Students question whether close relationships between party-goers and non-party-goers are possible.
by Sarah Haman
Many students said they find it difficult to build and maintain relationships when their friends party and they, themselves don’t.
“I have a friend who definitely has a difficult time maintainting a close relationship with his friends who party,” sophomore Sarah Dixit said. “I think going to a party is totally up to the individual, but it does shift the dynamic between friends, mainly if it’s negatively affecting the person without them realizing it.”
Other students said partying has not proven to interfere with relationships or school life in their experiences.
“I don’t see partying affecting grades or social lives,” sophomore Zachary Halma said.
Students who said they do feel there is a social divide claimed peer-pressure to party as a reason for why they didn’t believe the relationships worked.

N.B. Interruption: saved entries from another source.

/-- The state of the object that an operation concerns, and the value of its status word, when it is refused (R361, R362). -/
def State.opState (s : State) (slot : Nat) (op : EngOp) : Nat × Nat :=
  let page := fun (va : Nat) => ((s.reqOfPage slot va).elim 0 (·.state.code), 0)
  let rec_ := fun (va : W64) => (s.reqByRec slot va.toNat).elim (0, 0) (fun r => (r.state.code, r.handle))
  let whorl := fun (va : W64) => ((s.pkg.whorls.find? (fun w => w.slot == slot && w.recVa == va.toNat && decide (w.state < 4))).elim 0 (·.state), 0)
  let ring := fun (va : W64) => ((s.pkg.seqRings.find? (fun r => r.slot == slot && r.recVa == va.toNat)).elim 0 (·.state), 0)
  match op with
  | .graft src _ => page src.toNat
  | .kvseal va => page va.toNat
  | .kvcompact va => page (s.engGet slot va.toNat)
  | .beamix tbl _ => page (s.engGet slot (tbl.toNat + 0x40))
  | .migrAdmit va => rec_ va
  | .migrHand va => rec_ va
  | .migrDone va => rec_ va
  | .migrCancel va => rec_ va
  | .whorlOpen va => whorl va
  | .whorlClose va => whorl va
  | .whorlRing va => ring va
  | .whorlUnring va => ring va
  | .reshard _ => (0, 0)

-- ## One write

/-- What a write comes to. -/
inductive WRes where
  | done (s : State)
  | more (ws : List EngWrite) (s : State)   -- these come in its place
  | wait (s : State)
  | bad (code va : Nat) (s : State)         -- it cannot be made: 4 a page refused, 5 an uncorrectable error

/-- A page is mapped shared read-only. -/
def State.pageSro (s : State) (slot va : Nat) : Bool :=
  match (s.engTranslate slot va .read).1 with
  | .ok e => e.sro
  | .fault _ | .poison _ => false

/-- An access of an engine that does not go through: it waits for firmware (R414), for another package, or for a page that is being
rebuilt (R391); a poisoned granule fails it, and so does a package that the lock block refuses. -/
def heldBad (obj slot va : Nat) (k : AKind) (e : Eng Unit) (s : State) : WRes :=
  match e with
  | .ok _ => .wait s
  | .fault a r => .wait (s.askFirmware slot (.held obj) a k r)
  | .poison _ => if s.beingRebuilt slot va then .wait s else .bad 5 va s
  | .remote pa => if s.pkg.allows (paPkg pa) then .wait (s.askRemote pa) else .bad 4 va s

def Eng.unit : Eng α → Eng Unit
  | .ok _ => .ok ()
  | .fault a r => .fault a r
  | .poison a => .poison a
  | .remote a => .remote a

/-- A read for a write, and what follows. -/
def heldRead (obj slot va : Nat) (r : Eng α × State) (k : α → State → WRes) : WRes :=
  match r.1 with
  | .ok v => k v r.2
  | e => heldBad obj slot va .read e.unit r.2

/-- Bytes posted, and what comes in their place. -/
def postThen (obj slot va : Nat) (bs : List Byte) (next : List EngWrite) (s : State) : WRes :=
  let c := s.canPost slot va bs.length
  match c.1 with
  | .ok _ => .more next (c.2.engPostBy (.eng obj) slot va bs)
  | e => heldBad obj slot va .write e c.2

/-- A page's address put into a free ring, when it has room (R355): its slot, and, once that is performed, prod. -/
def ringPut (obj slot page ring : Nat) (slotDone : Bool) (s : State) : WRes :=
  heldRead obj slot ring (s.engRead slot ring 0x18) (fun bs s =>
    let prod := leNat (bs.take 8)
    let cons := leNat ((bs.drop 8).take 8)
    let nslot := leNat ((bs.drop 16).take 4)
    if slotDone then postThen obj slot ring (leBytes 8 (prod + 1)) [] s
    else if nslot = 0 ∨ (nslot : Int) ≤ (BitVec.ofNat 64 prod - BitVec.ofNat 64 cons).toInt then .wait s
    else postThen obj slot (ring + 0x40 + 8 * (prod % nslot)) (leBytes 8 page) [.await, .put page ring true] s)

There is a lot of pressure on freshmen to explore and socialize off campus which can cause a rift between those not interested in partying and their roommates and hallmates who do, Resident Assistant Felicity Roe said.

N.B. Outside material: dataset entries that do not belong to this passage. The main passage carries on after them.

-- ==== Sys2Proof/Machine/Vector.lean ====
section
/-! DEFINITION. The vector-class instructions, opcodes 0x40 to 0x64 and 0x80 to 0x88 (spec/05_vector.md R108 to R134,
spec/17_request.md R370). -/

namespace Sys2Proof.Machine

-- ## Lanes (R110)

/-- Lane b of width w of a container. -/
def lane (w : Nat) (c : W32) (b : Nat) : Nat := c.toNat / 2 ^ (w * b) % 2 ^ w

/-- Lanes of width w packed, the first lowest. -/
def packLanes (w : Nat) (ls : List Nat) : W32 := BitVec.ofNat 32 (ls.foldr (fun l acc => l % 2 ^ w + 2 ^ w * acc) 0)

/-- The containers of a shape in linear order. -/
def linVals (sh : BitVec 13) (v : VReg) : List W32 := (List.range (shSize sh)).map (fun k => v.getD (position sh k) 0#32)

/-- Lane n of a list of containers in linear order. -/
def linLane (w : Nat) (cs : List W32) (n : Nat) : Nat := lane w (cs.getD (n / (32 / w)) 0#32) (n % (32 / w))

/-- Byte n of a list of containers in linear order. -/
def linByte (cs : List W32) (n : Nat) : Byte := BitVec.ofNat 8 (linLane 8 cs n)

/-- The lanes of row i of width w, in row lane index order. -/
def rowLanes (sh : BitVec 13) (w : Nat) (v : VReg) (i : Nat) : List Nat :=
  (List.range (shCols sh)).flatMap (fun j => (List.range (32 / w)).map (lane w (v.getD (32 * i + j) 0#32)))

-- ## Results

/-- What an element-wise function makes of one container: its value and flags. -/
abbrev Elem := W32 × Flags2

def noFlags : Flags2 := (0#5, 0#3)

/-- Flags of several lanes or elements together. -/
def allFlags (l : List Flags2) : Flags2 := l.foldl (fun a b => (a.1 ||| b.1, a.2 ||| b.2)) noFlags

/-- The elements of a mask computed; elsewhere 0 and no flag (R112). -/
def build (m : Pred) (f : Nat → Elem) : VReg × Flags2 :=
  let l := (List.range 512).map (fun p => if m.getLsbD p then f p else (0#32, noFlags))
  (l.map (·.1), allFlags (l.map (·.2)))

/-- A container made lane by lane. -/
def laneElem (w : Nat) (f : Nat → Nat × BitVec 5) : Elem :=
  let ls := (List.range (32 / w)).map f
  (packLanes w (ls.map (·.1)), (ls.foldl (fun a x => a ||| x.2) 0#5, 0#3))

/-- The container at a position of the n-th source. -/
def srcAt (vs : List VReg) (n p : Nat) : W32 := (vs.getD n VReg.zero).getD p 0#32

/-- A vector word: sources read in field order, a result per guard-true element, flags, one last-result slot. -/
def vectorWord (d : VDst) (srcs : List VSrc) (L : Nat) (f : List VReg → Pred → VReg × Flags2) (s : State) : Out :=
  gated (srcs.flatMap vPops) (vPushes d) s
    (let r := takeVs srcs s
     let m := guardMask s
     let q := f r.1 m
     retire s (putFlags q.2.1 q.2.2 L (putV d m q.1 L r.2)))

/-- An element-wise word on lanes of a type: `f` takes the lanes of the sources (R115). -/
def laneWord (d : VDst) (srcs : List VSrc) (w L : Nat) (f : List Nat → Nat × BitVec 5) (s : State) : Out :=
  vectorWord d srcs L (fun vs m => build m (fun p =>
    laneElem w (fun b => f (vs.map (fun v => lane w (v.getD p 0#32) b))))) s

/-- A word on whole containers that raises no flag. -/
def wholeWord (d : VDst) (srcs : List VSrc) (L : Nat) (f : List VReg → Nat → W32) (s : State) : Out :=
  vectorWord d srcs L (fun vs m => build m (fun p => (f vs p, noFlags))) s

/-- A word that writes a predicate from its sources (R117). -/
def vpredWord (p : Fin 8) (srcs : List VSrc) (L : Nat) (f : List VReg → Nat → Bool × BitVec 5) (s : State) : Out :=
  gated (srcs.flatMap vPops) [] s
    (let r := takeVs srcs s
     let m := guardMask s
     let fl := (List.range 512).foldl (fun a k => if m.getLsbD k then a ||| (f r.1 k).2 else a) 0#5
     retire s (putFlags fl 0#3 L (putVP p m (predOf (fun k => m.getLsbD k && (f r.1 k).1)) L r.2)))

/-- A word with one vector source followed by scalar sources, popped in field order (R56). -/
def mixedWord (d : VDst) (s1 : VSrc) (ss : List SOp) (L : Nat) (f : VReg → List W64 → Nat → W32) (s : State) : Out :=
  gated (vPops s1 ++ ss.flatMap sPops) (vPushes d) s
    (let r := takeV s1 s
     let q := takeSs ss r.2
     let m := guardMask s
     retire s (putV d m (build m (fun p => (f r.1 q.1 p, noFlags))).1 L q.2))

“I don’t enjoy spending a lot of time around people who party because it is certainly telling of who they are as people,” freshman Abigail Hochberger said. “I try to surround myself with and build close relationships with people who are conscious about the choices they make on a daily basis, whether that is in how they spend their Friday nights or who they invite to sit with them at lunch. I don’t want to be in a situation to feel pressured to party.”

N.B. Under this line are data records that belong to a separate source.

-- ==== Sys2Proof/Machine/SReg.lean ====
section
/-! DEFINITION. The special registers: RDS and WRS (spec/03_core.md R74, R75, spec/04_scalar.md R97), and the registers'
own maps (R34, R35, R108, R137, R153, R189, R213). -/

namespace Sys2Proof.Machine

/-- prog0 to prog3 (R213): 0 for an unbound slot and until the record has been read. -/
def State.progWord (s : State) (n : Nat) : W64 :=
  match ((s.strand.prog[n]?).join).bind s.taskAt with
  | none => 0#64
  | some t =>
    if t.words.isEmpty && t.state == .pending then 0#64
    else BitVec.ofNat 64 (t.state.code * 2 ^ 59 + t.prog % 2 ^ 32)

/-- The value of a special register, reserved bits 0. -/
def State.sreg (s : State) (n : BitVec 12) : W64 :=
  let t := s.strand
  match n.toNat with
  | 0x001 => t.vshape.zeroExtend 64
  | 0x002 => t.fpflags.zeroExtend 64
  | 0x003 => t.tstat.zeroExtend 64
  | 0x010 => s.core.accown
  | 0x011 => s.core.acclive.zeroExtend 64
  | 0x020 => BitVec.ofNat 64 s.core.cyc
  | 0x021 => t.index.zeroExtend 64
  | 0x022 => t.unit.zeroExtend 64
  | 0x023 => t.launch.zeroExtend 64
  | 0x024 => t.ctx.zeroExtend 64
  | 0x025 => BitVec.ofNat 64 (s.core.num * 2 ^ 16 + dieOf s.core.num)
  | 0x026 => BitVec.ofNat 64 s.pkg.num
  | 0x030 => s.progWord 0
  | 0x031 => s.progWord 1
  | 0x032 => s.progWord 2
  | 0x033 => s.progWord 3
  | 0x040 => t.topk
  | 0x050 => t.ashape.zeroExtend 64
  | _ => 0#64

/-- RDS (R97): a read of acclive is a matrix use (R190). -/
def execRds (d : SOp) (n : BitVec 12) (s : State) : Out :=
  if n = 0x011#12 then
    matrixWord s (fun s1 => gated [] (sPushes d) s (retire s (putS d 1 (s.sreg n) s1)))
  else scalarWord d [] 1 (fun _ => s.sreg n) s

/-- The registers that WRS may write (R74). -/
def sregWritable (n : BitVec 12) : Bool :=
  n == 0x001#12 || n == 0x002#12 || n == 0x003#12 || n == 0x011#12 || n == 0x040#12 || n == 0x050#12

/-- The value of a shape register from a written word: its reserved bits are ignored (R108). -/
def shapeBits (v : W64) : BitVec 13 := (v.truncate 13 : BitVec 13) &&& 0x1F3F#13

def shapeRegOk (v : W64) : Bool := shapeOk (shRows (shapeBits v)) (shCols (shapeBits v))

/-- A value that the register's own map admits (R97 check 3). -/
def sregOkValue (n : BitVec 12) (v : W64) : Bool :=
  if n = 0x001#12 ∨ n = 0x050#12 then shapeRegOk v
  else if n = 0x040#12 then
    decide ((v.extractLsb' 0 7).toNat ≤ 64) && decide ((v.extractLsb' 8 3).toNat ≤ 3) && decide ((v.extractLsb' 32 25).toNat ≤ 2 ^ 24)
  else true

/-- topk as a WRS leaves it (R137): held 0, reserved bits 0. -/
def topkOf (v : W64) : W64 := v &&& 0x01FFFFFF0000077F#64

/-- A special register written. -/
def State.setSreg (s : State) (n : BitVec 12) (v : W64) : State :=
  let t := s.strand
  match n.toNat with
  | 0x001 => { s with strand := { t with vshape := shapeBits v } }
  | 0x002 => { s with strand := { t with fpflags := v.truncate 5 } }
  | 0x003 => { s with strand := { t with tstat := v.truncate 3 } }
  | 0x011 => { s with core := { s.core with acclive := v.truncate 8 } }
  | 0x040 => { s with strand := { t with topk := topkOf v, topbuf := [], pend := t.pend.filter (fun f => f.dest != .topk) } }
  | 0x050 => { s with strand := { t with ashape := shapeBits v } }
  | _ => s

/-- WRS (R97), with its checks in order; a write of acclive is a matrix use (R190). -/
def execWrs (n : BitVec 12) (s1 : SOp) (s : State) : Out :=
  if !(sregWritable n) then trapOut .priv (n.zeroExtend 64) s
  else
    gatedPre (if n = 0x011#12 then accCause s else []) (sPops s1) [] s
      (let r := takeS s1 s
       if !(sregOkValue n r.1) then illegalOut s
       else if n = 0x011#12 then matrixWordAt s r.2 (fun t => retire s (t.setSreg n r.1))
       else retire s (r.2.setSreg n r.1))

end Sys2Proof.Machine
end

Sophomore Megan Escobar feels no pressure to party from other students who party here, and that students are very respectful about other student’s personal belief and decisions, she said.
However, partying can create an area of uncertainty amongst a hall or between roommates because students feel uncomfortable informing a RA about situations that involve alcohol, Roe said.
“Last year a friend of mine would come home from parties and other people would have to take care of them because they couldn’t take care of themselves,” Roe said. “It was hard on their friends and produced an awkward atmosphere, which isn’t the sort of thing we would cultivate here at Whitworth.”